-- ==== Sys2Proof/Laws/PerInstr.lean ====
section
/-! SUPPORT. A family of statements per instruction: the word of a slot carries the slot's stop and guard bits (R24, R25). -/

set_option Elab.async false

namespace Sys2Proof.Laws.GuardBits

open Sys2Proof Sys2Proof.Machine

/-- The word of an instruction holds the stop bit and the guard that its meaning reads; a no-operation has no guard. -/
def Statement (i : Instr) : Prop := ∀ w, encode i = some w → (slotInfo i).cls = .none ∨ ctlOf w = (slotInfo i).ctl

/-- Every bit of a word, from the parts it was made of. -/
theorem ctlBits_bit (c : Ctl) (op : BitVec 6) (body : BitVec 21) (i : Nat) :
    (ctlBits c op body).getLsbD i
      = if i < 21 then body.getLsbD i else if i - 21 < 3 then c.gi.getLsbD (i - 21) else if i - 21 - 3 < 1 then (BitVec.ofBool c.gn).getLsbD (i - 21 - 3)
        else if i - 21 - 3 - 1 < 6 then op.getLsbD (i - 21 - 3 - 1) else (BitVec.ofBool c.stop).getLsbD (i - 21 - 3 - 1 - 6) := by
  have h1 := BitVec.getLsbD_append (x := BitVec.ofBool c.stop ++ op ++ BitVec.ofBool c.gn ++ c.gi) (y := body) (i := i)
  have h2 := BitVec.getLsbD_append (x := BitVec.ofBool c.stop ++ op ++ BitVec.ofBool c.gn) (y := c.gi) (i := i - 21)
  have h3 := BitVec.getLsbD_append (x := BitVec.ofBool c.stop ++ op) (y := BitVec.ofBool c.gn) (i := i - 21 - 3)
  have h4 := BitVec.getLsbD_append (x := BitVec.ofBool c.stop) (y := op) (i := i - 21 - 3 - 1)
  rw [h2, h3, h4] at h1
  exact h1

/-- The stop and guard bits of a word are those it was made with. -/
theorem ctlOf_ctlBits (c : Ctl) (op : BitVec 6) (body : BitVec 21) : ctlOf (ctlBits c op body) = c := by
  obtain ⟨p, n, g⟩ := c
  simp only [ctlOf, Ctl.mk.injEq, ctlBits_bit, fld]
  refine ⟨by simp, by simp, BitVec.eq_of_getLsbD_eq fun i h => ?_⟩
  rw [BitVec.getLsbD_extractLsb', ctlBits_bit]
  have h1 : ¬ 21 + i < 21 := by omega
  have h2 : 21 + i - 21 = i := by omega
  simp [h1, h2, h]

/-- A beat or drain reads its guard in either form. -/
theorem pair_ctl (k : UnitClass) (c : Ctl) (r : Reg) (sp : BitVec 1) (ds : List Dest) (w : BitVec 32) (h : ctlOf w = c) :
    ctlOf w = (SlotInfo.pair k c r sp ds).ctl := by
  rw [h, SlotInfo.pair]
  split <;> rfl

========================================

**What is expected**
The entries above must be returned in full, exactly as shown.

**Written reply**
-- ==== Sys2Proof/Laws/PerInstr.lean ====
section
/-! SUPPORT. A family of statements per instruction: the word of a slot carries the slot's stop and guard bits (R24, R25). -/

set_option Elab.async false

namespace Sys2Proof.Laws.GuardBits

open Sys2Proof Sys2Proof.Machine

/-- The word of an instruction holds the stop bit and the guard that its meaning reads; a no-operation has no guard. -/
def Statement (i : Instr) : Prop := ∀ w, encode i = some w → (slotInfo i).cls = .none ∨ ctlOf w = (slotInfo i).ctl

/-- Every bit of a word, from the parts it was made of. -/
theorem ctlBits_bit (c : Ctl) (op : BitVec 6) (body : BitVec 21) (i : Nat) :
    (ctlBits c op body).getLsbD i
      = if i < 21 then body.getLsbD i else if i - 21 < 3 then c.gi.getLsbD (i - 21) else if i - 21 - 3 < 1 then (BitVec.ofBool c.gn).getLsbD (i - 21 - 3)
        else if i - 21 - 3 - 1 < 6 then op.getLsbD (i - 21 - 3 - 1) else (BitVec.ofBool c.stop).getLsbD (i - 21 - 3 - 1 - 6) := by
  have h1 := BitVec.getLsbD_append (x := BitVec.ofBool c.stop ++ op ++ BitVec.ofBool c.gn ++ c.gi) (y := body) (i := i)
  have h2 := BitVec.getLsbD_append (x := BitVec.ofBool c.stop ++ op ++ BitVec.ofBool c.gn) (y := c.gi) (i := i - 21)
  have h3 := BitVec.getLsbD_append (x := BitVec.ofBool c.stop ++ op) (y := BitVec.ofBool c.gn) (i := i - 21 - 3)
  have h4 := BitVec.getLsbD_append (x := BitVec.ofBool c.stop) (y := op) (i := i - 21 - 3 - 1)
  rw [h2, h3, h4] at h1
  exact h1

/-- The stop and guard bits of a word are those it was made with. -/
theorem ctlOf_ctlBits (c : Ctl) (op : BitVec 6) (body : BitVec 21) : ctlOf (ctlBits c op body) = c := by
  obtain ⟨p, n, g⟩ := c
  simp only [ctlOf, Ctl.mk.injEq, ctlBits_bit, fld]
  refine ⟨by simp, by simp, BitVec.eq_of_getLsbD_eq fun i h => ?_⟩
  rw [BitVec.getLsbD_extractLsb', ctlBits_bit]
  have h1 : ¬ 21 + i < 21 := by omega
  have h2 : 21 + i - 21 = i := by omega
  simp [h1, h2, h]

/-- A beat or drain reads its guard in either form. -/
theorem pair_ctl (k : UnitClass) (c : Ctl) (r : Reg) (sp : BitVec 1) (ds : List Dest) (w : BitVec 32) (h : ctlOf w = c) :
    ctlOf w = (SlotInfo.pair k c r sp ds).ctl := by
  rw [h, SlotInfo.pair]
  split <;> rfl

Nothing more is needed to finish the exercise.